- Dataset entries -
/-- `HeaderByteStartsAFrame`, `LowBytesOutsideAFrame`, in both states, at the least and the greatest bytes of each kind. -/
theorem witness_bytesOutsideAFrame :
    State.reset.rxState = .idle ∧ State.reset.rxCnt = 0 ∧ (st .hunt 0 0 0 [] 0).rxState = .hunt ∧
      (0x80 : Byte)[7] = true ∧ (0xff : Byte)[7] = true ∧ (0x00 : Byte)[7] = false ∧ (0x7f : Byte)[7] = false := by
  decide

/-- `LengthByteOne`, `LengthByteTwoNotClean`. -/
theorem witness_lengthBytes :
    (st .lenHi 0x0e 0 1 [] 0).rxState = .lenHi ∧ (st .lenLo 0x0e 128 2 [] 0).rxState = .lenLo ∧
      (0x80 : Byte)[7] = true ∧ (0x7f : Byte)[7] = false := by decide

/-- `LengthByteTwoClean`, each clause at its boundary: lengths 0 and 2, 3, 4, 128 and 16383. -/
theorem witness_LengthByteTwoClean :
    ([(0, 0x00, 0), (0, 0x02, 2), (0, 0x03, 3), (0, 0x04, 4), (128, 0x00, 128), (16256, 0x7f, 16383)] :
      List (Len × Byte × Len)).all (fun r =>
        (st .lenLo 0x0e r.1 2 [] 0).rxState = .lenLo && r.2.1[7] = false && r.2.2 = (r.1 ||| r.2.1.setWidth 14)) = true := by
  decide

/-- `PayloadByteIsStoredAndTheLastOneDelivers`: a byte that is not the last (the first of two), and the last one (of two, and
of one). -/
theorem witness_PayloadByte :
    ((st .payload 0x0e 5 3 [] 0).rxState = .payload ∧ 3 ≤ (3 : Len).toNat ∧ (3 : Len).toNat + 1 < (5 : Len).toNat ∧
      Written [] ((3 : Len).toNat - 3)) ∧
    (midPayload.rxState = .payload ∧ 3 ≤ midPayload.rxCnt.toNat ∧ midPayload.rxCnt.toNat + 1 = midPayload.rxLen.toNat ∧
      Written midPayload.rxBuf (midPayload.rxCnt.toNat - 3)) ∧
    ((st .payload 0x0e 4 3 [] 0).rxState = .payload ∧ (3 : Len).toNat + 1 = (4 : Len).toNat) := by
  refine ⟨⟨rfl, by decide, by decide, fun a h => absurd h (Nat.not_lt_zero a)⟩,
    ⟨rfl, by decide, by decide, witness_Inv.2.2.2.2.2.2.2.2⟩, rfl, by decide⟩

/-- `FrameInvalidHasFourCauses`, `ParserNeverStuckAfterFrameInvalid`: each of the four causes occurs. -/
theorem witness_FrameInvalid :
    (∃ t, exec (.rxb 0x05) State.reset = .next t ∧ t.out = [.frameInvalid .notStart 1]) ∧
    (∃ t, exec (.rxb 0x93) (st .lenHi 0x0e 0 1 [] 0) = .next t ∧ t.out = [.frameInvalid .lenNotClean 1]) ∧
    (∃ t, exec (.rxb 0x93) (st .lenLo 0x0e 0 2 [] 0) = .next t ∧ t.out = [.frameInvalid .lenNotClean 2]) ∧
    (∃ t, exec (.rxb 0x02) (st .lenLo 0x0e 0 2 [] 0) = .next t ∧ t.out = [.frameInvalid .lenRange 3]) ∧
    (0x8e : Byte)[7] = true :=
  ⟨⟨_, rfl, rfl⟩, ⟨_, rfl, rfl⟩, ⟨_, rfl, rfl⟩, ⟨_, rfl, rfl⟩, rfl⟩

/-- `EncodedFramesRoundTrip`: the least and the greatest payload. -/
theorem witness_EncodedFramesRoundTrip :
    ([] : List Byte).length ≤ 16380 ∧ (List.replicate 16380 (0x41 : Byte)).length ≤ 16380 ∧
      2 < ([] : List Byte).length + 3 ∧ (st .hunt 0 0 0 [] 0).rxState = .hunt := by
  rw [List.length_replicate]; decide

/-- `WholeFramesAreDelivered` (one row of its list, the least, a middle and the greatest length) and
`ShortFramesAreInvalid`. -/
theorem witness_frames :
    ([] : List Byte).length + 3 = (3 : Len).toNat ∧ ([0x04, 0x01] : List Byte).length + 3 = (5 : Len).toNat ∧
      (List.replicate 16380 (0x41 : Byte)).length + 3 = (16383 : Len).toNat ∧ (2 : Len).toNat < 3 ∧ (0 : Len).toNat < 3 ∧
      (0x0e, Instr.msgFieldUpdate).2 5 [0x04, 0x01] = .msgFieldUpdate 5 [0x04, 0x01] ∧ State.reset.rxState = .idle := by
  rw [List.length_replicate]; decide
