-- ==== Sys2Proof/Machine/Alarm.lean ====
section
/-!
DEFINITION. The alarm unit (chapter 7): changes of state, the entry to RAISED, suppression, shelving, and the settling of
all conditions at the end of an event.
-/
namespace Sys2Proof.Machine

/-! ### The raised list (R130) -/

/-- R130: the order of the raised list, by priority, raise time and alarm number. -/
def State.raisedBefore (s : State) (a b : Fin 192) : Bool :=
  let key := fun x : Fin 192 =>
    (((s.alarmAt x).entry.map (·.priority)).getD 0, ((s.alarmAt x).raiseTime).getD 0, x.val)
  let ka := key a
  let kb := key b
  ka.1 < kb.1 || (ka.1 == kb.1 && (ka.2.1 < kb.2.1 || (ka.2.1 == kb.2.1 && ka.2.2 < kb.2.2)))

/-- The raised list with alarm `a` in its place. -/
def State.placeRaised (s : State) (a : Fin 192) : List (Fin 192) → List (Fin 192)
  | [] => [a]
  | b :: rest => if s.raisedBefore a b then a :: b :: rest else b :: s.placeRaised a rest

def State.joinRaised (s : State) (a : Fin 192) : State :=
  s.modAlarmUnit fun u => { u with raisedList := s.placeRaised a u.raisedList }

def State.leaveRaised (s : State) (a : Fin 192) : State :=
  s.modAlarmUnit fun u => { u with raisedList := u.raisedList.filter (· != a) }

/-- R130: the top vector, 255 for NONE. -/
def State.topVector (s : State) : Nat := (s.alarm.raisedList.head?.map (·.val)).getD 255

/-! ### Changes of state (R121, R129, R136) -/

def AlarmState.code : AlarmState → Nat
  | .normal => 0 | .raised => 1 | .held => 2 | .returned => 3 | .shelved => 4 | .suppressed => 5

/-- Table 10-5: the payload of a NOTICE of alarm `a` as it stands. A last value that four signed bytes do not hold is carried
modulo 2^32 (DESIGN CHOICE, log entry 50). -/
def State.noticePayload (s : State) (a : Fin 192) : List Byte :=
  let x := s.alarmAt a
  BitVec.ofNat 8 a.val :: BitVec.ofNat 8 x.state.code ::
    (beBytes 2 x.occurrence.toNat ++ beBytes 6 s.timeBase ++ beInt 4 x.lastValue)

/-- R136: the notice of a state change is queued. -/
def State.notice (s : State) (a : Fin 192) : State :=
  s.offerFrame { kind := .notice, payload := s.noticePayload a }

/-- R129: the hold cause ALARM of every burner follows the HOLD_FUEL entries. -/
def State.reportAlarmHolds (s : State) : State :=
  (indices 3).foldl (fun s b => s.setHold b .alarm (s.alarmHolds b)) s

/-- R121: the last value is recorded at a state change. -/
def State.recordValue (s : State) (a : Fin 192) (src : AlarmSource) : State :=
  s.modAlarm a fun x => { x with lastValue := s.sourceValue src x.reported }

/-- An entry changes to a state other than RAISED: it leaves the raised list, records its last value, and its notice and
its hold follow (R121, R129, R130, R136). -/
def State.alarmTo (s : State) (a : Fin 192) (e : AlarmEntry) (st : AlarmState) : State :=
  ((((s.recordValue a e.source).modAlarm a fun x => { x with state := st }).leaveRaised a).notice a).reportAlarmHolds

/-! ### First-out groups (R134) -/

/-- R134: the snapshot of a group's points; a point not in use is recorded as UNSET with value 0. -/
def State.snapshot (s : State) (g : Fin 4) : List SnapshotItem :=
  match (s.alarm.groups[g]).filter (·.inUse) with
  | none => []
  | some e => e.points.map fun p =>
      if (s.pointEntry? p).isSome then
        { point := p, value := (s.points[p]).value, quality := (s.points[p]).quality }
      else { point := p, value := 0, quality := .unset }

/-- R134: an armed record captures; a record that is not armed counts a follower. -/
def CaptureRecord.offer (r : CaptureRecord) (c : Capture) : CaptureRecord :=
  if r.armed then { armed := false, first := some c, followers := 0 }
  else { r with followers := satAdd 255 r.followers 1 }

/-- R134: the raise of alarm `a` as group `g` captures it. -/
def State.captureOf (s : State) (a : Fin 192) (g : Fin 4) : Capture :=
  { alarm := a, occurrence := (s.alarmAt a).occurrence, time := s.timeBase, dayClock := s.dayClock,
    roundNo := s.floor.roundNo, snapshot := s.snapshot g }

/-- R134: the raise of alarm `a` is offered to a capture record. -/
def State.offerFirstOut (s : State) (a : Fin 192) (g : Fin 4) : State :=
  s.modAlarmUnit fun u => { u with captures := u.captures.set g ((u.captures[g]).offer (s.captureOf a g)) }

/-! ### The entry to RAISED (R123) -/

/-- R129: the action handed on at a raise. HOLD_FUEL is reported after every state change instead. -/
def State.act (s : State) (a : Fin 192) : AlarmAction → State
  | .none => s
  | .holdFuel _ => s
  | .tripBurner b => s.tripBurner b a
  | .lineFault l => s.faultLine l (.alarm a)
  | .coolerSafe => s.coolerToSafe

/-- R123, R146: one raised alarm of a priority is posted. -/
def State.postRaised (s : State) (priority : Nat) : State :=
  match objectIndex 4 1 priority with
  | some i => s.post fun r => { r with raised := r.raised.set i (satAdd top32 (r.raised[i]) 1) }
  | none => s

/-- R123: a new occurrence, raised at the present time. -/
def Alarm.newOccurrence (x : Alarm) (now : Time) : Alarm :=
  { x with state := .raised, occurrence := x.occurrence + 1, raiseTime := some now, ackTime := none, onDelay := none }

/-- R123: the entry to RAISED. What the entry itself records comes first; its action, whose consequences may raise other
entries, comes last (log entry 14). -/
def State.raise (s : State) (a : Fin 192) (e : AlarmEntry) : State :=
  let s := (s.recordValue a e.source).modAlarm a fun x => x.newOccurrence s.timeBase
  let s := (s.leaveRaised a).joinRaised a
  let s := if e.horn then s.modAlarmUnit fun u => { u with silenced := false } else s
  let s := match e.group with
    | some g => s.offerFirstOut a g
    | none => s
  (((s.postRaised e.priority).notice a).reportAlarmHolds).act a e.action

/-- R122: the expiry of an on-delay. -/
def State.onDelayEnds (s : State) (a : Fin 192) (e : AlarmEntry) : State :=
  let s := s.modAlarm a fun x => { x with onDelay := none }
  if s.parentActive e then s.alarmTo a e .suppressed else s.raise a e

/-- R128: the end of a shelve. -/
def State.shelveEnds (s : State) (a : Fin 192) (e : AlarmEntry) : State :=
  let s := s.modAlarm a fun x => { x with shelve := none }
  if (s.alarmAt a).condition then
    if s.parentActive e then s.alarmTo a e .suppressed else s.raise a e
  else s.alarmTo a e .normal

/-! ### Conditions (R121, R122, R124, R125) -/

/-- A rising condition (R122, R124). -/
def State.conditionRises (s : State) (a : Fin 192) (e : AlarmEntry) : State :=
  match (s.alarmAt a).state with
  | .normal =>
    if (s.alarmAt a).onDelay.isSome then s
    else if e.onDelay = 0 then s.onDelayEnds a e
    else s.modAlarm a fun x => { x with onDelay := some (s.timeBase + e.onDelay) }
  | .returned => s.raise a e
  | .raised => s
  | .held => s
  | .shelved => s
  | .suppressed => s

/-- A falling condition (R122, R124, R125). -/
def State.conditionFalls (s : State) (a : Fin 192) (e : AlarmEntry) : State :=
  match (s.alarmAt a).state with
  | .normal => s.modAlarm a fun x => { x with onDelay := none }
  | .raised => s.alarmTo a e .returned
  | .held => s.alarmTo a e .normal
  | .suppressed => s.alarmTo a e .normal
  | .returned => s
  | .shelved => s

/-- R121: the condition of an in-use entry is brought into line with its source. -/
def State.visitCondition (s : State) (a : Fin 192) (e : AlarmEntry) : State :=
  let new := s.sourceHolds e.source (s.alarmAt a).condition
  if new = (s.alarmAt a).condition then s
  else
    let s := s.modAlarm a fun x =>
      { x with condition := new, reported := s.reportedValue e.source x.reported }
    if new then s.conditionRises a e else s.conditionFalls a e

/-- R125: the entry is SUPPRESSED, its condition is true and its parent is not in an active state. -/
def State.orphaned (s : State) (a : Fin 192) (e : AlarmEntry) : Bool :=
  (s.alarmAt a).state == .suppressed && (s.alarmAt a).condition && !s.parentActive e

/-- The entry is out of line with its condition or its parent. -/
def State.unsettled (s : State) (a : Fin 192) : Bool :=
  (s.alarmEntry? a).any fun e =>
    s.sourceHolds e.source (s.alarmAt a).condition != (s.alarmAt a).condition || s.orphaned a e

/-- The condition that the entry holds as true no longer holds. -/
def State.falling (s : State) (a : Fin 192) : Bool :=
  (s.alarmEntry? a).any fun e => (s.alarmAt a).condition && !s.sourceHolds e.source true

/-- The conditions that fall, in ascending alarm number. -/
def State.fallPass (s : State) : State :=
  (indices 192).foldl (fun s a =>
    match s.alarmEntry? a with
    | some e => if s.falling a then s.visitCondition a e else s
    | none => s) s

/-- One entry that was out of line when the raises of a pass began; `orphan` says that it had then lost its parent (R125),
and it is raised whatever its parent has done in the pass since. -/
def State.visitAlarm (s : State) (orphan : Bool) (a : Fin 192) : State :=
  match s.alarmEntry? a with
  | none => s
  | some e => if orphan then s.raise a e else s.visitCondition a e

/-- The entry is orphaned by its parent (R125). -/
def State.orphan (s : State) (a : Fin 192) : Bool := (s.alarmEntry? a).any (s.orphaned a)

/-- R123: the entries that are out of line, one after another in ascending alarm number. -/
def State.risePass (s : State) : State :=
  ((indices 192).filter s.unsettled).foldl (fun t a => t.visitAlarm (s.orphan a) a) s

/-- One pass over the alarms: first the conditions that fall, which may free suppressed children, then every entry that is
out of line, so that the raises of one event come in ascending alarm number (R123, R134, log entry 14). -/
def State.alarmPass (s : State) : State := s.fallPass.risePass

def State.settleFor (s : State) : Nat → State
  | 0 => s
  | n + 1 => if (indices 192).any s.unsettled then s.alarmPass.settleFor n else s

/-- All conditions of the event are handed to the alarm unit, and what they raise acts in turn, until every in-use entry
is in line (log entries 4 and 14). -/
def State.settle (s : State) : State := s.settleFor Config.settlePasses

/-- The end of an event: the alarm conditions are settled, then the commands of the event are queued in the order of R108.
Where a command is lost by that, COMMAND_OVERRUN is settled too, and the commands which that brings are queued behind
(log entry 37). -/
def State.finish (s : State) : State := s.settle.flush.settle.flush

/-- The expiry of an on-delay (R122). -/
def State.onDelayExpiry (s : State) (a : Fin 192) : State :=
  match (s.alarmAt a).onDelay, s.alarmEntry? a with
  | some t, some e => (s.advance t).onDelayEnds a e
  | _, _ => s

/-- The expiry of a shelve (R128). -/
def State.shelveExpiry (s : State) (a : Fin 192) : State :=
  match (s.alarmAt a).shelve, s.alarmEntry? a with
  | some t, some e => (s.advance t).shelveEnds a e
  | _, _ => s

end Sys2Proof.Machine
end

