/-- R16. -/
def State.enableLine (s : State) (x : LinkId) (on : Bool) : State × Answer :=
  if on then (s.modFloor fun f => f.modLink x FloorLink.enable, Answer.ok)
  else if s.floor.state ≠ .halted ∧ (s.floor.link x.other).state = .disabled then
    (s, { result := .notPermitted })
  else ((s.modFloor fun f => (f.modLink x FloorLink.disable).lineCauses.follow).finish, Answer.ok)

/-- R17: why START_ROUNDS and SINGLE_ROUND are refused. -/
def State.startRefusal (s : State) : Option Result :=
  if s.floor.state ≠ .halted then some .notPermitted
  else if s.floor.active.isNone then some .notConfigured
  else if s.floor.linkA.state = .disabled ∧ s.floor.linkB.state = .disabled then some .notPermitted
  else none

/-- R17: the floor becomes STARTING, and the first mark is issued. -/
def State.startRounds (s : State) : State :=
  (s.modFloor fun f =>
    { f with state := .starting, startCount := 0, atQuorum := 0, belowQuorum := 0, haltTimer := none }.lineCauses).issueMark

/-- R20: the floor becomes SINGLE, and its one mark is issued. -/
def State.startSingle (s : State) (number : Byte) : State :=
  ((s.modFloor fun f => { f with state := .single, haltTimer := none }).modPort fun p =>
    { p with deferredSingle := some number }).issueMark

/-- The last command slot of the round in progress has passed. -/
def State.roundEnded (s : State) : Bool :=
  match s.floor.round with
  | none => true
  | some r => r.judged && r.cmdLeft == 0

/-- R21: STOP_ROUNDS is refused. -/
def State.stopRefused (s : State) : Bool :=
  match s.floor.state with
  | .halted => true
  | .single => s.floor.stopWaiting
  | .starting => s.floor.stopWaiting || !s.stopAllowed
  | .normal => s.floor.stopWaiting || !s.stopAllowed
  | .degraded => s.floor.stopWaiting || !s.stopAllowed

/-- R21: a stop is taken, and settled at once when the round has ended. -/
def State.takeStop (s : State) (number : Byte) : State :=
  let s := (s.modFloor fun f => { f with stopWaiting := true }).modPort fun p => { p with deferredStop := some number }
  if s.floor.state.runs && s.roundEnded then s.settleStop else s

end Sys2Proof.Machine
end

- WHAT NEEDS TO BE DONE -
Please extract exactly, and only, the lines from the line containing "match s.floor.round with" through the last line of the records.

- OUTPUT FOR THIS TASK -
  match s.floor.round with
  | none => true
  | some r => r.judged && r.cmdLeft == 0

/-- R21: STOP_ROUNDS is refused. -/
def State.stopRefused (s : State) : Bool :=
  match s.floor.state with
  | .halted => true
  | .single => s.floor.stopWaiting
  | .starting => s.floor.stopWaiting || !s.stopAllowed
  | .normal => s.floor.stopWaiting || !s.stopAllowed
  | .degraded => s.floor.stopWaiting || !s.stopAllowed

/-- R21: a stop is taken, and settled at once when the round has ended. -/
def State.takeStop (s : State) (number : Byte) : State :=
  let s := (s.modFloor fun f => { f with stopWaiting := true }).modPort fun p => { p with deferredStop := some number }
  if s.floor.state.runs && s.roundEnded then s.settleStop else s

end Sys2Proof.Machine
end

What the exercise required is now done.